HAL Port — Implementation Details


This section of the documentation gives an outline description of the most important parts of the architectural HAL package, and especially how the eCos HAL specification has been mapped on to the TILE-Gx hardware.

The TILE-Gx HAL is organized somewhat differently from HALs for other targets. Typically an eCos port involves three or four separate HAL packages: the architectural HAL handles features that are common to every chip within an architecture; a variant HAL copes with different families within an architecture, for example one family may support only on-chip memory and no MMU while another family is designed for use with external memory; within a family there may be different processors supporting different sets of peripherals; finally a platform HAL handles anything specific to the circuit board rather than to the chip, for example the amount of external memory. The TILE-Gx port does not require these complications. Most of the hardware variations will be handled by the hypervisor or within the Linux partition and do not affect the eCos side of things.

Data Types

The eCos port to the TILE-Gx architecture only supports 32-bit mode. int, long and pointers are all 32 bits, and a long long is 64 bit. The chip always runs in little-endian mode.

Header Files

The architectural HAL package provides the standard HAL header files cyg/hal/hal_arch.h, cyg/hal/hal_intr.h, cyg/hal/hal_io.h, and so on. However there is one important difference between the TILE-Gx versions of these headers and their equivalents for other architectures. Typically hal_intr.h provides definitions of all the interrupt and exception vectors, directly or indirectly. Similarly hal_io.h provides definitions for some or all of the on-chip peripherals. These definitions are required by some parts of eCos, for example the kernel needs to know which interrupt corresponds to the system clock, but they are specific to individual processors or variants. The gcc toolchain supports the architecture as a whole so cannot supply these definitions.

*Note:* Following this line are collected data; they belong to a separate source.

-- ==== Sys2Proof/Laws/CfgExec.lean ====
section
/-! SUPPORT. What leaves the settings in flash alone. Each command. -/
namespace Sys2Proof.Machine

open Sys2Proof

set_option linter.all false

theorem execFirmwareVerified_cfg (shc : ShcIx) (sigs : List Bool) (stepField : BitVec 4) (t : Time) (s : State) :
    ∃ next, execFirmwareVerified shc sigs stepField t s = .next next ∧ next.cfg = s.cfg := by
  refine ⟨_, rfl, State.event_cfg _ _ _ _ fun _ => ?_⟩
  dsimp only
  have h : ∀ (u : State) (o : Option (Nat × Firmware)) (i c : Nat), (match o with
      | some p => u.modShc i fun c => c.load p.1 p.2 u.now
      | none => u.shcDoubt i c).cfg = u.cfg := by
    intro u o i c
    split <;> simp
  have b : ({ s.tick t with boot := { (s.tick t).boot with fwTried := (s.tick t).boot.fwTried ++ [shc.val] } } : State).cfg = (s.tick t).cfg := rfl
  (repeat' with_reducible apply ite_eq_cfg)
  · exact (h _ _ _ _).trans b
  · rw [State.becomeActive_cfg]
    exact (h _ _ _ _).trans b
  · rw [State.takeoverBell_cfg, State.shcDoubt_cfg, State.becomeActive_cfg]
    exact (h _ _ _ _).trans b
  · exact (h _ _ _ _).trans b

theorem execRecoveryImageReceived_cfg (shc : ShcIx) (image : List Byte) (sigOk : Bool) (t : Time) (s : State) :
    ∃ next, execRecoveryImageReceived shc image sigOk t s = .next next ∧ next.cfg = s.cfg := by
  refine ⟨_, rfl, State.event_cfg _ _ _ _ fun _ => ?_⟩
  split
  · with_reducible apply ite_eq_cfg <;> simp
  · rfl

theorem execStagesSettled_cfg (failed : List Nat) (t : Time) (s : State) :
    ∃ next, execStagesSettled failed t s = .next next ∧ next.cfg = s.cfg := by
  refine ⟨_, rfl, ?_⟩
  apply State.event_cfg
  intro g
  (repeat' split) <;> first | rfl | (simp; done) | (simp only [State.cfg, Cfg.mk.injEq] <;> simp [↓cfg_mk, cfg_eqs]; done)

theorem execEdgeDieTestComplete_cfg (die : Nat) (passed : Bool) (t : Time) (s : State) :
    ∃ next, execEdgeDieTestComplete die passed t s = .next next ∧ next.cfg = s.cfg := by
  refine ⟨_, rfl, State.event_cfg _ _ _ _ fun _ => ?_⟩
  dsimp only
  rw [State.endB2_cfg]
  (repeat' with_reducible apply ite_eq_cfg) <;> simp

theorem execReferenceWaitTimeout_cfg (t : Time) (s : State) :
    ∃ next, execReferenceWaitTimeout t s = .next next ∧ next.cfg = s.cfg := by
  refine ⟨_, rfl, ?_⟩
  apply State.event_cfg
  intro g
  (repeat' split) <;> first | rfl | (simp; done) | (simp only [State.cfg, Cfg.mk.injEq] <;> simp [↓cfg_mk, cfg_eqs]; done)

theorem execAonRailsInWindow_cfg (t : Time) (s : State) :
    ∃ next, execAonRailsInWindow t s = .next next ∧ next.cfg = s.cfg := by
  refine ⟨_, rfl, State.event_cfg _ _ _ _ fun _ => ?_⟩
  rw [State.reinject_cfg]
  exact foldl_cfg _ (fun _ _ => by simp) _ _

theorem execCoreRailGroup_cfg (g : Fin 7) (t : Time) (s : State) :
    ∃ next, execCoreRailGroup g t s = .next next ∧ next.cfg = s.cfg := by
  refine ⟨_, rfl, State.event_cfg _ _ _ _ fun _ => ?_⟩
  dsimp only
  generalize (List.range 12).map _ = l
  split
  · rw [State.startB4_cfg]
    exact foldl_cfg _ (fun _ _ => by split <;> simp) _ _
  · exact foldl_cfg _ (fun _ _ => by split <;> simp) _ _

theorem execRingWaveAdvance_cfg (t : Time) (s : State) :
    ∃ next, execRingWaveAdvance t s = .next next ∧ next.cfg = s.cfg := by
  refine ⟨_, rfl, State.event_cfg _ _ _ _ fun _ => ?_⟩
  simp
  rfl

theorem execPaddockTestComplete_cfg (n : Pad) (v : PadVerdict) (t : Time) (s : State) :
    ∃ next, execPaddockTestComplete n v t s = .next next ∧ next.cfg = s.cfg := by
  refine ⟨_, rfl, ?_⟩
  apply State.event_cfg
  intro g
  (repeat' split) <;> first | rfl | (simp; done) | (simp only [State.cfg, Cfg.mk.injEq] <;> simp [↓cfg_mk, cfg_eqs]; done)

theorem execBorderTestComplete_cfg (x : EndIx) (failed : List (Fin 4)) (t : Time) (s : State) :
    ∃ next, execBorderTestComplete x failed t s = .next next ∧ next.cfg = s.cfg := by
  refine ⟨_, rfl, ?_⟩
  apply State.event_cfg
  intro g
  (repeat' split) <;> first | rfl | (simp; done) | (simp only [State.cfg, Cfg.mk.injEq] <;> simp [↓cfg_mk, cfg_eqs]; done)

theorem execSweep_cfg (t : Time) (s : State) :
    ∃ next, execSweep t s = .next next ∧ next.cfg = s.cfg := by
  refine ⟨_, rfl, State.event_cfg _ _ _ _ fun _ => ?_⟩
  dsimp only
  rw [State.endB4_cfg]
  refine (foldl_cfg _ (fun u n => ?_) _ _).trans ?_
  · with_reducible apply ite_eq_cfg
    · rfl
    · with_reducible apply ite_eq_cfg
      · simp
      · rw [State.ring_cfg]
        exact State.makeHole_cfg _ _ _ _
  · rfl

theorem execBootMapAndReady_cfg (flashOk : Bool) (t : Time) (s : State) :
    ∃ next, execBootMapAndReady flashOk t s = .next next ∧ next.cfg = s.cfg := by
  refine ⟨_, rfl, State.event_cfg _ _ _ _ fun _ => ?_⟩
  dsimp only
  split
  · rfl
  · rw [State.becomeReady_cfg, State.bootEntries_cfg]
    rfl

theorem execShowEngine_cfg (detail : Bool) (ln : Ln) (s : State) :
    ∃ next, execShowEngine detail ln s = .next next ∧ next.cfg = s.cfg := by
  refine ⟨_, rfl, ?_⟩
  apply State.judged_cfg
  intro u
  (repeat' split) <;> first | rfl | (simp; done) | (simp only [State.cfg, Cfg.mk.injEq] <;> simp [↓cfg_mk, cfg_eqs]; done)

theorem execShowBoot_cfg (ln : Ln) (s : State) :
    ∃ next, execShowBoot ln s = .next next ∧ next.cfg = s.cfg := by
  refine ⟨_, rfl, ?_⟩
  apply State.judged_cfg
  intro u
  (repeat' split) <;> first | rfl | (simp; done) | (simp only [State.cfg, Cfg.mk.injEq] <;> simp [↓cfg_mk, cfg_eqs]; done)

theorem execSetClear_cfg (at_ : List Loc) (ln : Ln) (s : State) :
    ∃ next, execSetClear at_ ln s = .next next ∧ next.cfg = s.cfg := by
  refine ⟨_, rfl, State.judged_cfg _ _ _ _ _ fun u => ?_⟩
  split
  · simp
  · split
    · simp
    · split
      · simp
      · rw [State.ok_cfg]
        rfl

theorem execResetEngine_cfg (confirm : Bool) (ln : Ln) (s : State) :
    ∃ next, execResetEngine confirm ln s = .next next ∧ next.cfg = s.cfg := by
  refine ⟨_, rfl, State.judged_cfg _ _ _ _ _ fun u => ?_⟩
  split
  · refine (State.leaveReset_cfg _ _).trans ?_
    exact (State.setCs_cfg _ _ _).trans (State.enterReset_cfg _)
  · simp

theorem execClockStep_cfg (n : Pad) (t : Time) (s : State) :
    ∃ next, execClockStep n t s = .next next ∧ next.cfg = s.cfg := by
  refine ⟨_, rfl, ?_⟩
  apply State.event_cfg
  intro g
  (repeat' split) <;> first | rfl | (simp; done) | (simp only [State.cfg, Cfg.mk.injEq] <;> simp [↓cfg_mk, cfg_eqs]; done)

theorem execSetClock_cfg (at_ : Loc) (n : Nat) (ln : Ln) (s : State) :
    ∃ next, execSetClock at_ n ln s = .next next ∧ next.cfg = s.cfg := by
  refine ⟨_, rfl, ?_⟩
  apply State.judged_cfg
  intro u
  (repeat' split) <;> first | rfl | (simp; done) | (simp only [State.cfg, Cfg.mk.injEq] <;> simp [↓cfg_mk, cfg_eqs]; done)

theorem execIslandClockLoss_cfg (n : Pad) (t : Time) (s : State) :
    ∃ next, execIslandClockLoss n t s = .next next ∧ next.cfg = s.cfg := by
  refine ⟨_, rfl, ?_⟩
  apply State.event_cfg
  intro g
  (repeat' split) <;> first | rfl | (simp; done) | (simp only [State.cfg, Cfg.mk.injEq] <;> simp [↓cfg_mk, cfg_eqs]; done)

theorem execRingLoss_cfg (f : FieldIx) (t : Time) (s : State) :
    ∃ next, execRingLoss f t s = .next next ∧ next.cfg = s.cfg := by
  refine ⟨_, rfl, ?_⟩
  apply State.event_cfg
  intro g
  (repeat' split) <;> first | rfl | (simp; done) | (simp only [State.cfg, Cfg.mk.injEq] <;> simp [↓cfg_mk, cfg_eqs]; done)

theorem execMeshLock_cfg (worstPpm : Nat) (t : Time) (s : State) :
    ∃ next, execMeshLock worstPpm t s = .next next ∧ next.cfg = s.cfg := by
  refine ⟨_, rfl, ?_⟩
  apply State.event_cfg
  intro g
  (repeat' split) <;> first | rfl | (simp; done) | (simp only [State.cfg, Cfg.mk.injEq] <;> simp [↓cfg_mk, cfg_eqs]; done)

theorem execReferenceAbsent_cfg (edge : Option (Fin 4)) (t : Time) (s : State) :
    ∃ next, execReferenceAbsent edge t s = .next next ∧ next.cfg = s.cfg := by
  refine ⟨_, rfl, State.event_cfg _ _ _ _ fun _ => ?_⟩
  simp
  rfl

theorem execReferenceReturn_cfg (edge : Option (Fin 4)) (t : Time) (s : State) :
    ∃ next, execReferenceReturn edge t s = .next next ∧ next.cfg = s.cfg := by
  refine ⟨_, rfl, State.event_cfg _ _ _ _ fun _ => ?_⟩
  simp
  rfl

theorem execThrottleEval_cfg (f : FieldIx) (t : Time) (s : State) :
    ∃ next, execThrottleEval f t s = .next next ∧ next.cfg = s.cfg := by
  refine ⟨_, rfl, ?_⟩
  apply State.event_cfg
  intro g
  (repeat' split) <;> first | rfl | (simp; done) | (simp only [State.cfg, Cfg.mk.injEq] <;> simp [↓cfg_mk, cfg_eqs]; done)

theorem execConsoleBreak_cfg (con : Fin 2) (t : Time) (s : State) :
    ∃ next, execConsoleBreak con t s = .next next ∧ next.cfg = s.cfg := by
  refine ⟨_, rfl, ?_⟩
  apply State.event_cfg
  intro g
  (repeat' split) <;> first | rfl | (simp; done) | (simp only [State.cfg, Cfg.mk.injEq] <;> simp [↓cfg_mk, cfg_eqs]; done)

theorem execCtsChange_cfg (con : Fin 2) (asserted : Bool) (t : Time) (s : State) :
    ∃ next, execCtsChange con asserted t s = .next next ∧ next.cfg = s.cfg := by
  refine ⟨_, rfl, ?_⟩
  apply State.event_cfg
  intro g
  (repeat' split) <;> first | rfl | (simp; done) | (simp only [State.cfg, Cfg.mk.injEq] <;> simp [↓cfg_mk, cfg_eqs]; done)

theorem execConsoleCharacter_cfg (con : Fin 2) (b : Byte) (t : Time) (s : State) :
    ∃ next, execConsoleCharacter con b t s = .next next ∧ next.cfg = s.cfg := by
  refine ⟨_, rfl, ?_⟩
  apply State.event_cfg
  intro g
  (repeat' split) <;> first | rfl | (simp; done) | (simp only [State.cfg, Cfg.mk.injEq] <;> simp [↓cfg_mk, cfg_eqs]; done)

theorem execTcpConnect_cfg (t : Time) (s : State) :
    ∃ next, execTcpConnect t s = .next next ∧ next.cfg = s.cfg := by
  refine ⟨_, rfl, ?_⟩
  apply State.event_cfg
  intro g
  (repeat' split) <;> first | rfl | (simp; done) | (simp only [State.cfg, Cfg.mk.injEq] <;> simp [↓cfg_mk, cfg_eqs]; done)

theorem execTcpClose_cfg (sess : Fin 10) (t : Time) (s : State) :
    ∃ next, execTcpClose sess t s = .next next ∧ next.cfg = s.cfg := by
  refine ⟨_, rfl, ?_⟩
  apply State.event_cfg
  intro g
  (repeat' split) <;> first | rfl | (simp; done) | (simp only [State.cfg, Cfg.mk.injEq] <;> simp [↓cfg_mk, cfg_eqs]; done)

theorem execMgmtPacket_cfg (bytes : List Byte) (t : Time) (s : State) :
    ∃ next, execMgmtPacket bytes t s = .next next ∧ next.cfg = s.cfg := by
  refine ⟨_, rfl, ?_⟩
  apply State.event_cfg
  intro g
  (repeat' split) <;> first | rfl | (simp; done) | (simp only [State.cfg, Cfg.mk.injEq] <;> simp [↓cfg_mk, cfg_eqs]; done)

theorem execArpAnnounce_cfg (t : Time) (s : State) :
    ∃ next, execArpAnnounce t s = .next next ∧ next.cfg = s.cfg := by
  refine ⟨_, rfl, ?_⟩
  apply State.event_cfg
  intro g
  (repeat' split) <;> first | rfl | (simp; done) | (simp only [State.cfg, Cfg.mk.injEq] <;> simp [↓cfg_mk, cfg_eqs]; done)

theorem execIdleTimeout_cfg (sess : Fin 10) (t : Time) (s : State) :
    ∃ next, execIdleTimeout sess t s = .next next ∧ next.cfg = s.cfg := by
  refine ⟨_, rfl, ?_⟩
  apply State.event_cfg
  intro g
  (repeat' split) <;> first | rfl | (simp; done) | (simp only [State.cfg, Cfg.mk.injEq] <;> simp [↓cfg_mk, cfg_eqs]; done)

theorem execChallengeExpiry_cfg (sess : Fin 10) (t : Time) (s : State) :
    ∃ next, execChallengeExpiry sess t s = .next next ∧ next.cfg = s.cfg := by
  refine ⟨_, rfl, ?_⟩
  apply State.event_cfg
  intro g
  (repeat' split) <;> first | rfl | (simp; done) | (simp only [State.cfg, Cfg.mk.injEq] <;> simp [↓cfg_mk, cfg_eqs]; done)

theorem execLoginLockExpiry_cfg (sess : Fin 10) (t : Time) (s : State) :
    ∃ next, execLoginLockExpiry sess t s = .next next ∧ next.cfg = s.cfg := by
  refine ⟨_, rfl, ?_⟩
  apply State.event_cfg
  intro g
  (repeat' split) <;> first | rfl | (simp; done) | (simp only [State.cfg, Cfg.mk.injEq] <;> simp [↓cfg_mk, cfg_eqs]; done)

theorem execBellsLostNotice_cfg (sess : Fin 10) (t : Time) (s : State) :
    ∃ next, execBellsLostNotice sess t s = .next next ∧ next.cfg = s.cfg := by
  refine ⟨_, rfl, ?_⟩
  apply State.event_cfg
  intro g
  (repeat' split) <;> first | rfl | (simp; done) | (simp only [State.cfg, Cfg.mk.injEq] <;> simp [↓cfg_mk, cfg_eqs]; done)

theorem execLoginRequest_cfg (user : List Byte) (ln : Ln) (s : State) :
    ∃ next, execLoginRequest user ln s = .next next ∧ next.cfg = s.cfg := by
  refine ⟨_, rfl, ?_⟩
  apply State.sessionVerb_cfg
  intro u
  (repeat' split) <;> first | rfl | (simp; done) | (simp only [State.cfg, Cfg.mk.injEq] <;> simp [↓cfg_mk, cfg_eqs]; done)

theorem execLoginResponse_cfg (user sig : List Byte) (ln : Ln) (s : State) :
    ∃ next, execLoginResponse user sig ln s = .next next ∧ next.cfg = s.cfg := by
  refine ⟨_, rfl, ?_⟩
  apply State.sessionVerb_cfg
  intro u
  (repeat' split) <;> first | rfl | (simp; done) | (simp only [State.cfg, Cfg.mk.injEq] <;> simp [↓cfg_mk, cfg_eqs]; done)

theorem execLogout_cfg (ln : Ln) (s : State) :
    ∃ next, execLogout ln s = .next next ∧ next.cfg = s.cfg := by
  refine ⟨_, rfl, ?_⟩
  apply State.sessionVerb_cfg
  intro u
  (repeat' split) <;> first | rfl | (simp; done) | (simp only [State.cfg, Cfg.mk.injEq] <;> simp [↓cfg_mk, cfg_eqs]; done)

theorem execPing_cfg (ln : Ln) (s : State) :
    ∃ next, execPing ln s = .next next ∧ next.cfg = s.cfg := by
  refine ⟨_, rfl, ?_⟩
  apply State.sessionVerb_cfg
  intro u
  (repeat' split) <;> first | rfl | (simp; done) | (simp only [State.cfg, Cfg.mk.injEq] <;> simp [↓cfg_mk, cfg_eqs]; done)

theorem execMode_cfg (echo crc : Option Bool) (bells : Option (Fin 3)) (idle : Option Nat) (ln : Ln) (s : State) :
    ∃ next, execMode echo crc bells idle ln s = .next next ∧ next.cfg = s.cfg := by
  refine ⟨_, rfl, ?_⟩
  apply State.sessionVerb_cfg
  intro u
  (repeat' split) <;> first | rfl | (simp; done) | (simp only [State.cfg, Cfg.mk.injEq] <;> simp [↓cfg_mk, cfg_eqs]; done)

theorem execBadLine_cfg (sess : Fin 10) (bytes : List Byte) (overrun : Bool) (t : Time) (s : State) :
    ∃ next, execBadLine sess bytes overrun t s = .next next ∧ next.cfg = s.cfg := by
  refine ⟨_, rfl, ?_⟩
  dsimp only
  with_reducible apply ite_eq_cfg
  · rfl
  · with_reducible apply ite_eq_cfg
    · simp
    · split
      · simp
      · with_reducible apply ite_eq_cfg
        · rfl
        · split
          · with_reducible apply ite_eq_cfg
            · simp
            · with_reducible apply ite_eq_cfg
              · simp
              · rfl
          · simp

theorem execOpenStage_cfg (firmware : Bool) (size : Nat) (ln : Ln) (s : State) :
    ∃ next, execOpenStage firmware size ln s = .next next ∧ next.cfg = s.cfg := by
  refine ⟨_, rfl, ?_⟩
  apply State.judged_cfg
  intro u
  (repeat' split) <;> first | rfl | (simp; done) | (simp only [State.cfg, Cfg.mk.injEq] <;> simp [↓cfg_mk, cfg_eqs]; done)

For TILE-Gx the situation is different. The multicore development environment comes with a full set of definitions in various headers below the arch subdirectory, for example arch/interrupts.h defines all the interrupt vectors, and arch/spr_def.h defines the special purpose registers. tile-gcc will find these header files automatically. The headers are intended for use by the Linux kernel but are mostly usable by eCos and eCos applications. There may be some instances where these header files reference Linux-specific functionality, or where they assume a 64-bit build. Duplicating all this information in the eCos header files would serve no purpose.

Memory Layout and the Linker Script

The memory layout for a ROM startup application or for gdbstubs is as follows:

0x00010000Code (.text section, read-only data)
0x10000000Data (.data and .bss sections, eCos heap)
0x6C000000Startup stack and Hypervisor Data
0xFFFFFFFFFE000000Interrupt vectors

The amount of memory allocated for the ROM region is just large enough to hold the application's code and read-only data, plus enough for a shadow copy of the .data initialized static data section. That shadow copy is needed to allow for platform restarts. The hypervisor will round up this amount to a suitable page boundary.

eCos memory accesses go through the MMU so the above memory locations are translated to physical addresses. Therefore one eCos tile's location 0x10000000 will correspond to a different physical memory address from another tile's location 0x10000000, and these memory regions are not shared between tiles.

The amount of memory allocated for the RAM region is determined by the CYGNUM_HAL_TILEGX_RAM_SIZE configuration option, but can be overridden by passing a suitable -m <size> option to tile-ecos-32to64 when the executable is converted into a format suitable for including into a hypervisor boot image. The first 4K are reserved for a system data structure hal_tilegx_global_state which contains information such as the virtual vector table, interrupt-related data, and MMU settings. In a debug system this data structure must be shared between the ROM-startup gdbstubs and the RAM-startup application, which is most conveniently done by placing it at a well-known location.

In a debug system the next 60K of the RAM region, up to location 0x10010000, is reserved for use by gdbstubs. The remaining memory holds the application code, data, and heap.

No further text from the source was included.